Exercise directions:
Nothing but the lines below between the line holding "inductive Fetched where" and the line holding "def hostReadMemory (addr", inclusive, should appear in the answer, each set down exactly.

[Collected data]
- - -

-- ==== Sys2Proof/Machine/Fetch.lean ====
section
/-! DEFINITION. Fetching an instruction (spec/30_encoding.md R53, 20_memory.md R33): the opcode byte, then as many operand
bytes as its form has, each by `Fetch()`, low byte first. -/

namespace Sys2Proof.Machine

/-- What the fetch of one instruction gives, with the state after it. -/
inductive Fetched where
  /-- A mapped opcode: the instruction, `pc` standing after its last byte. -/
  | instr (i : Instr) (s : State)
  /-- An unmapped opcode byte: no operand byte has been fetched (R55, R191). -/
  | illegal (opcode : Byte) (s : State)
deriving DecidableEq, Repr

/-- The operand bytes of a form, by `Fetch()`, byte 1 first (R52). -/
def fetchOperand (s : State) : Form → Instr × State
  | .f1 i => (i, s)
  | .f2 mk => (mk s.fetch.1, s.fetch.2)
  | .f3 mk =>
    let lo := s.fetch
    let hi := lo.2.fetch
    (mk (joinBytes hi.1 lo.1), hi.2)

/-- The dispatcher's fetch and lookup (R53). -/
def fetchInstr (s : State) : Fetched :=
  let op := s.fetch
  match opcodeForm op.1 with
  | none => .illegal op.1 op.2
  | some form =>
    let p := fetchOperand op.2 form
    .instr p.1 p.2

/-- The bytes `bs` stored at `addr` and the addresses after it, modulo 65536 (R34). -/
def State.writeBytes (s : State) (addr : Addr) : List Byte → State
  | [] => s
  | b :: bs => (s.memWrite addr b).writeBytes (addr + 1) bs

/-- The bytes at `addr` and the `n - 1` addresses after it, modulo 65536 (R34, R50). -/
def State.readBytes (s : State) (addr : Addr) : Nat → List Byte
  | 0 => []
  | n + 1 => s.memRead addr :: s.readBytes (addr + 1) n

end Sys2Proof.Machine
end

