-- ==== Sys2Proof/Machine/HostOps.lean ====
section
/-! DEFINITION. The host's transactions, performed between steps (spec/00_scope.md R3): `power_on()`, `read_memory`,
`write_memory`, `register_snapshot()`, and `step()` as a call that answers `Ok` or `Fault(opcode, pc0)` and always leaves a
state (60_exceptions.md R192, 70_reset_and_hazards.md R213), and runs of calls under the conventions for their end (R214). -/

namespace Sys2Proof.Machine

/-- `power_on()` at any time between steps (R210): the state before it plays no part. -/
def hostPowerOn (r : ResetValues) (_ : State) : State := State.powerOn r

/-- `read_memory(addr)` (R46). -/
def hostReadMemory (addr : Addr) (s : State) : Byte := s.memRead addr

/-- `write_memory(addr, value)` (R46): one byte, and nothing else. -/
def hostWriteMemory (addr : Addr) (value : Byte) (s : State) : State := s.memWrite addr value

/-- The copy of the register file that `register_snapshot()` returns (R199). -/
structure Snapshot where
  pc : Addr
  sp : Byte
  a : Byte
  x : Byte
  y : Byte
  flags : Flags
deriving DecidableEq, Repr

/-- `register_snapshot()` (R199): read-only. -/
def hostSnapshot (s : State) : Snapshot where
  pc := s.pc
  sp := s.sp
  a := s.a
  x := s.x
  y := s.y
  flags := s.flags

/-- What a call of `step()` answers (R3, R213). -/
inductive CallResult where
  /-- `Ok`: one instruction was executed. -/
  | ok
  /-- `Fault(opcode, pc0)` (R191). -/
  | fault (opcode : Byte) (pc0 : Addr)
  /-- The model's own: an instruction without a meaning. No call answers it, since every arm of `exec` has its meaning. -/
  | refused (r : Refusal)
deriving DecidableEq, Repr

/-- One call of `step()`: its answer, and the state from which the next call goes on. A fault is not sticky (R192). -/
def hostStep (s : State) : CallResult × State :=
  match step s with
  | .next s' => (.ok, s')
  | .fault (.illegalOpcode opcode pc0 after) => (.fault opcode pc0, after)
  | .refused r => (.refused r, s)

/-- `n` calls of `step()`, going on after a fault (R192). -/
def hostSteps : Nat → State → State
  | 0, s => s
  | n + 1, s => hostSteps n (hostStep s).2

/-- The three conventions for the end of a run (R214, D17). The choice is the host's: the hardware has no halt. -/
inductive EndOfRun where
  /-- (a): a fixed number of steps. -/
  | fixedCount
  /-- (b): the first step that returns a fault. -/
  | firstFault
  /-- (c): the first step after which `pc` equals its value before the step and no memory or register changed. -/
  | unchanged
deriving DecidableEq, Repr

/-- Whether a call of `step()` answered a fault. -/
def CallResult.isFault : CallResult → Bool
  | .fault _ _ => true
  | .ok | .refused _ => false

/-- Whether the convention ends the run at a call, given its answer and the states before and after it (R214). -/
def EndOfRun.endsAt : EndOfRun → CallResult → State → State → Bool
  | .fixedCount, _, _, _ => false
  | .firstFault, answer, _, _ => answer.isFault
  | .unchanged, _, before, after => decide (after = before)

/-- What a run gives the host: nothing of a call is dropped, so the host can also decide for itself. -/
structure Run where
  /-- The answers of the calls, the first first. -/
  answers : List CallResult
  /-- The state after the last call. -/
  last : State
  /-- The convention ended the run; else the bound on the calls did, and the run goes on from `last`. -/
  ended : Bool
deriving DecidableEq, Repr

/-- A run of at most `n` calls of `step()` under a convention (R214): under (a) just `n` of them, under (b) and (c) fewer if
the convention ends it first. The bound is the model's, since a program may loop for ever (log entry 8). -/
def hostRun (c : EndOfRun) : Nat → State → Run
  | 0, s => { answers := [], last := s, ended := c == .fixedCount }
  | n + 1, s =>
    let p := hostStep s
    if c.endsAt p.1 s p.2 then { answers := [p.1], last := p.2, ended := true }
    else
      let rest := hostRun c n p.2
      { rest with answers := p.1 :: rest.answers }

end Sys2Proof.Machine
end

- - -

Written solution:
inductive Fetched where
  /-- A mapped opcode: the instruction, `pc` standing after its last byte. -/
  | instr (i : Instr) (s : State)
  /-- An unmapped opcode byte: no operand byte has been fetched (R55, R191). -/
  | illegal (opcode : Byte) (s : State)
deriving DecidableEq, Repr

/-- The operand bytes of a form, by `Fetch()`, byte 1 first (R52). -/
def fetchOperand (s : State) : Form → Instr × State
  | .f1 i => (i, s)
  | .f2 mk => (mk s.fetch.1, s.fetch.2)
  | .f3 mk =>
    let lo := s.fetch
    let hi := lo.2.fetch
    (mk (joinBytes hi.1 lo.1), hi.2)

/-- The dispatcher's fetch and lookup (R53). -/
def fetchInstr (s : State) : Fetched :=
  let op := s.fetch
  match opcodeForm op.1 with
  | none => .illegal op.1 op.2
  | some form =>
    let p := fetchOperand op.2 form
    .instr p.1 p.2

/-- The bytes `bs` stored at `addr` and the addresses after it, modulo 65536 (R34). -/
def State.writeBytes (s : State) (addr : Addr) : List Byte → State
  | [] => s
  | b :: bs => (s.memWrite addr b).writeBytes (addr + 1) bs

/-- The bytes at `addr` and the `n - 1` addresses after it, modulo 65536 (R34, R50). -/
def State.readBytes (s : State) (addr : Addr) : Nat → List Byte
  | 0 => []
  | n + 1 => s.memRead addr :: s.readBytes (addr + 1) n

end Sys2Proof.Machine
end

-- ==== Sys2Proof/Machine/HostOps.lean ====
section
/-! DEFINITION. The host's transactions, performed between steps (spec/00_scope.md R3): `power_on()`, `read_memory`,
`write_memory`, `register_snapshot()`, and `step()` as a call that answers `Ok` or `Fault(opcode, pc0)` and always leaves a
state (60_exceptions.md R192, 70_reset_and_hazards.md R213), and runs of calls under the conventions for their end (R214). -/

namespace Sys2Proof.Machine

/-- `power_on()` at any time between steps (R210): the state before it plays no part. -/
def hostPowerOn (r : ResetValues) (_ : State) : State := State.powerOn r

/-- `read_memory(addr)` (R46). -/
def hostReadMemory (addr : Addr) (s : State) : Byte := s.memRead addr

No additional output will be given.